Go through the material below, count the lines with the word "putB", and reply with the count alone.
· · · · · · ·
-- ==== Sys2Proof/Machine/AccessPort.lean ====
section
/-!
DEFINITION. The debug bus master, writes of registers, and JTAG's DBGREG (R14, R175, R297, R454, R455, R462, R463).
-/

namespace Sys2Proof.Machine

/-! ### The access port (R462) -/

/-- Whether the debug level covers an island (R455). -/
def State.scoped (s : State) (i : Nat) : Bool :=
  s.level == 3 || s.get DBG_STAT.SCOPE == 0x3FF || s.get DBG_STAT.SCOPE == s.occupant i

/-- Whether the debug level admits an access to a DPA: the terminal registers at every level, island windows from level 1 on
within the scope, the rest at level 3. -/
def State.apAllowed (s : State) (a n : Nat) : Bool :=
  s.level == 3 || (match windowOf a with
    | some (i, off) => inTerminal off n || (s.level ≥ 1 && s.scoped i)
    | none => false)

/-- Ends a request at once. -/
def State.apEnd (s : State) (code : Nat) : State := s.put DBG_AP_CTL.STATUS code

/-- The open debug trail to an endpoint. -/
def State.apTrail (s : State) (v : Nat) : Option Nat :=
  (s.dbg.trails.find? (fun p => p.1 == v && (s.trail p.2).src == vpDebug && (s.trail p.2).dst == v
    && (s.trail p.2).state != 0 && (s.trail p.2).state != 5)).map (fun p => p.2)

/-- Opens a debug trail; the oldest of eight is closed for it. None without an ID. -/
def State.apOpen (s : State) (v : Nat) : Option (Nat × State) :=
  let l := s.dbg.trails.filter (fun p => p.1 != v)
  let s1 := if l.length ≥ 8 then (match l.head? with
    | some p => s.closeTrail p.2
    | none => s) else s
  let r := s1.openTrail (BitVec.ofNat 64 (2 ^ 51 + v * 2 ^ 32 + vpDebug * 2 ^ 16 + 0x3FF * 2 ^ 6 + 2 ^ 4)) 0 0 0
  if r.1 = 0 then some (r.2.1, r.2.2.onDbg (fun d => { d with trails := (if l.length ≥ 8 then l.drop 1 else l) ++ [(v, r.2.1)] }))
  else none

/-- Sends the request of the access port on a trail. -/
def State.apSend (s : State) (t a n : Nat) (write : Bool) : State :=
  match ((List.range 0x200).map (fun k => 0xFA00 + k)).find? s.tagFree with
  | none => s.apEnd 0x09
  | some tag =>
    ((s.putB DBG_AP_CTL.BUSY true).onDbg (fun d => { d with ap := none })).ingress (.unit vpDebug) {
      op := BitVec.ofNat 8 (if write then opWR else opRD), trail := BitVec.ofNat 12 t, tag := BitVec.ofNat 16 tag
      len1 := BitVec.ofNat 8 (n - 1), addr := BitVec.ofNat 48 a, obs := !write
      data := if write then toBytes n (s.get DBG_AP_DATA.DATA) else [] }

/-- A request to an endpoint, over a debug trail. -/
def State.apAccess (s : State) (v a n : Nat) (write : Bool) : State :=
  match s.apTrail v with
  | some t => s.apSend t a n write
  | none => match s.apOpen v with
    | some (t, u) => u.apSend t a n write
    | none => s.apEnd 0x09

/-- The port job of a debug readback. -/
def readbackJob (i : Nat) : PortJob := { die := dieOf i, rank := 4, ctx := 0x3FF }

/-- A STATE readback under PAUSE (R345): the clocks of the context's islands stop under R104, the island's flip-flops, marked block
memories and engine are read in the layout of R245, the clocks start again. -/
def State.captureState (s : State) (i : Nat) : Table W64 × State :=
  let c := s.occupant i
  let is := if c = 0x3FF then [i] else s.islandsOf c
  let img := match s.image c (s.ctx c).variant with
    | some r => r.img
    | none => {}
  let s1 := s.forAll is (fun j s => s.stopClocks j)
  let r := s1.saveIsland { img with flags := img.flags ||| 3 } i (is.idxOf i)
  (r.1.words, r.2.2.forAll is (fun j s => if (s.island j).gsr then s else s.gateClocks j (s.rungAt j)))

/-- Bytes of a readback (R344, R462): frames, whose layout the manual does not give; state, which a read of offset 0 captures and later
offsets read from the capture (without one a free value); or words of a block or engine memory, by their offset in the island window. -/
def State.readbackBytes (s : State) (kind i off n : Nat) : List Byte × State :=
  let unset : List Byte × State := ((toBytes 8 (Config.freeValue s.free).toNat).take n, s.took)
  match kind with
  | 1 => ((List.range n).map (fun k => Config.frameByte (s.island i).cfg (off + k)), s)
  | 2 =>
    if off = 0 then
      let r := s.captureState i
      (bytesAt r.1 0 n, r.2.onDbg (fun d => { d with captured := some (i, r.1) }))
    else match s.dbg.captured with
      | some (j, t) => if j = i then (bytesAt t off n, s) else unset
      | none => unset
  | _ =>
    let r := s.readback i [(islandWindow i + off) / 8]
    ((r.1.flatMap (fun (p : Nat × W64) => toBytes 8 p.2.toNat)).drop (off % 8) |>.take n, r.2.2)

/-- A readback through the access port. -/
def State.apReadback (s : State) (a n : Nat) : State :=
  let kind := nfield a 47 46
  let i := nfield a 45 38
  if kind = 0 then s.apEnd 3
  else if s.dieGone (dieOf i) then s.apEnd 1
  else
    let r := s.readbackBytes kind i (nfield a 37 0) n
    ((r.2.putB DBG_AP_CTL.BUSY true).onDbg (fun d => { d with ap := some (r.1, 0) })).addJob (readbackJob i)

/-- GO: the level is checked, then one request leaves; ignored while one is in flight. -/
def State.apGo (s : State) : State :=
  let a := s.get DBG_AP_ADDR.ADDR
  let n := 2 ^ s.get DBG_AP_CTL.SIZE
  let write := s.flag DBG_AP_CTL.WRITE
  let space := s.get DBG_AP_CTL.SPACE
  if s.flag DBG_AP_CTL.BUSY then s
  else if space = 1 then
    (if s.level < 2 then s.apEnd 0x0B
     else if a % n ≠ 0 ∨ a + n > 0x80000 then s.apEnd 3
     else s.apAccess 0x0E00 a n write)
  else if space = 2 then
    (if s.level ≠ 3 then s.apEnd 0x0B
     else if write then s.apEnd 0x0A
     else if a % n ≠ 0 then s.apEnd 3
     else s.apReadback a n)
  else if !s.apAllowed a n then s.apEnd 0x0B
  else if a % n ≠ 0 then s.apEnd 3
  else match endpointOf a with
    | none => s.apEnd 3
    | some v => s.apAccess v a n write

/-- DBG_AP_CTL.GO. -/
def execAccessPortGo (s : State) : Res := .next s.apGo

/-- Whether a readback waits for its configuration port. -/
def State.readbackWaits (s : State) : Bool :=
  s.swb.portJobs.any (fun j => j.rank == 4) && !s.swb.portRun.any (fun j => j.rank == 4)

/-- The request in flight completes with its data and STATUS. -/
def execAccessPortComplete (s : State) : Res :=
  match s.dbg.ap with
  | none => notDue s
  | some (data, code) =>
    let s1 := ((s.put DBG_AP_CTL.STATUS code).putB DBG_AP_CTL.BUSY false).onDbg (fun d => { d with ap := none })
    let s2 := if data = [] ∨ code ≠ 0 then s1 else s1.put DBG_AP_DATA.DATA (ofBytes data)
    whenDue (s.flag DBG_AP_CTL.BUSY && !s.readbackWaits) s
      (s2.forAll (s2.swb.portRun.filter (fun j => j.rank == 4)) (fun j s => s.endJob j))

/-! ### Writes of registers -/

/-- A write of a register: of the set-up registers through BAR0, of an engine's at its island. -/
def execRegisterWrite (r : RegAt) (v : W64) (wide : Bool) (x : WriteAux) (s : State) : Res :=
  match r with
  | .setup off =>
    let o := off.toNat
    let debug := 0xE0000 ≤ o && o < 0xF0000
    whenDue (s.barUp && (!debug || s.flag HIF_STAT.READY)) s (s.busWrite State.apGo x true o wide v.toNat)
  | .engine i off =>
    let o := off.toNat
    let n := if wide then 8 else 4
    whenDue (s.islActive i.val && !s.engOut i.val && o % n == 0) s (s.engBytes i.val o (toBytes n v.toNat))

/-! ### Reads of BAR0 and BAR2 (R293, R294, R297, R298, R386) -/

/-- The doorbell at an offset of BAR2 by its key in the accepted values: ring r, or 256 + event queue (R298). -/
def doorbellAt (off : Nat) : Option Nat :=
  let n := off / 0x1000 % 16 * 16 + off % 0x1000 / 0x100
  if off % 0x100 ≠ 0 then none
  else if off < 0x10000 then some n
  else if off < 0x14000 then some (256 + n)
  else none

/-- What a read of `n` bytes at a BAR0 offset answers: UR for an access that is not aligned or not of 4 or 8 bytes, zero outside
the HIF_ block before configuration has completed. -/
def State.bar0Read (s : State) (off n : Nat) : State :=
  if !(n = 4 ∨ n = 8) ∨ off % n ≠ 0 then s.answer [] bar4Ur
  else if !s.flag HIF_STAT.READY && off / 0x10000 ≠ 0 then s.answer (List.replicate n 0)
  else
    let r := s.readCtl {} (controlBase + off) n
    r.2.2.answer r.2.1 r.1

/-- What a read at a BAR2 offset answers: the value a doorbell accepted last, zero elsewhere. -/
def State.bar2Read (s : State) (off n : Nat) : State :=
  s.answer (((match doorbellAt (off / 4 * 4) with
    | some k => toBytes 8 (s.host.bells.peek (fun _ => 0) k)
    | none => List.replicate 8 0).drop (off % 4)).take n)

/-- Whether a BAR0 read wakes the device: at Park or Dormant, of a block other than HIF_ and PWR_. -/
def State.readWakes (s : State) (off : Nat) : Bool := s.get PWR_RUNG.CUR ≥ 3 && off / 0x10000 != 0 && off / 0x10000 != 8

/-- A read of BAR0 or BAR2 by the host. One that wakes the device completes after the exit; while PARKED it
completes at once with zeros. In D3hot every read completes with UR. -/
def execBar0WakeRead (q : BarRead) (s : State) : Res :=
  let o := q.off.toNat
  let n := q.n
  whenDue s.host.linkUp s
    (if s.host.d3 then s.answer [] bar4Ur
     else if q.bar2 then s.bar2Read o n.val
     else if !s.readWakes o then s.bar0Read o n.val
     else if s.flag FLT_STAT.PARKED || s.pwr.failed then s.answer (List.replicate n.val 0)
     else s.wake.onPwr (fun p => { p with wakeReads := p.wakeReads ++ [(o, n.val)] }))

/-- The BAR0 reads that waited for an exit complete, in order. -/
def State.answerWakes (s : State) : State :=
  s.pwr.wakeReads.foldl (fun t (q : Nat × Nat) => t.bar0Read q.1 q.2) (s.onPwr (fun p => { p with wakeReads := [] }))

/-- Exit to a shallower rung completes. -/
def execRungExitComplete (ns : BitVec 32) (s : State) : Res :=
  match s.pwr.run with
  | none => notDue s
  | some m => if m.new ≥ m.old then notDue s else .next ((s.endExit m).rungChanged m ns.toNat).payOwed.retryQueue.answerWakes

/-- An update-DR of DBGREG: [95] WRITE, [79:64] the offset in the DBG_ block, [63:0] DATA (R454). The trace registers are
written at level 3 only (R471). -/
def execDbgregUpdateDr (v : BitVec 96) (x : WriteAux) (s : State) : Res :=
  let o := nfield v.toNat 79 64
  let off := 0xE0000 + o
  let trace := 0xE0300 ≤ off && off < 0xE0320
  if s.cfg.phase = 0 ∨ o % 8 ≠ 0 then notDue s
  else if nbit v.toNat 95 then
    (if trace && s.level != 3 then .next s else .next (s.busWrite State.apGo x false off true (nfield v.toNat 63 0)))
  else .next (s.onDbg (fun d => { d with tdo := BitVec.ofNat 64 (s.busRead off true) }))

end Sys2Proof.Machine
end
· · · · · · ·
Output for this exercise -
3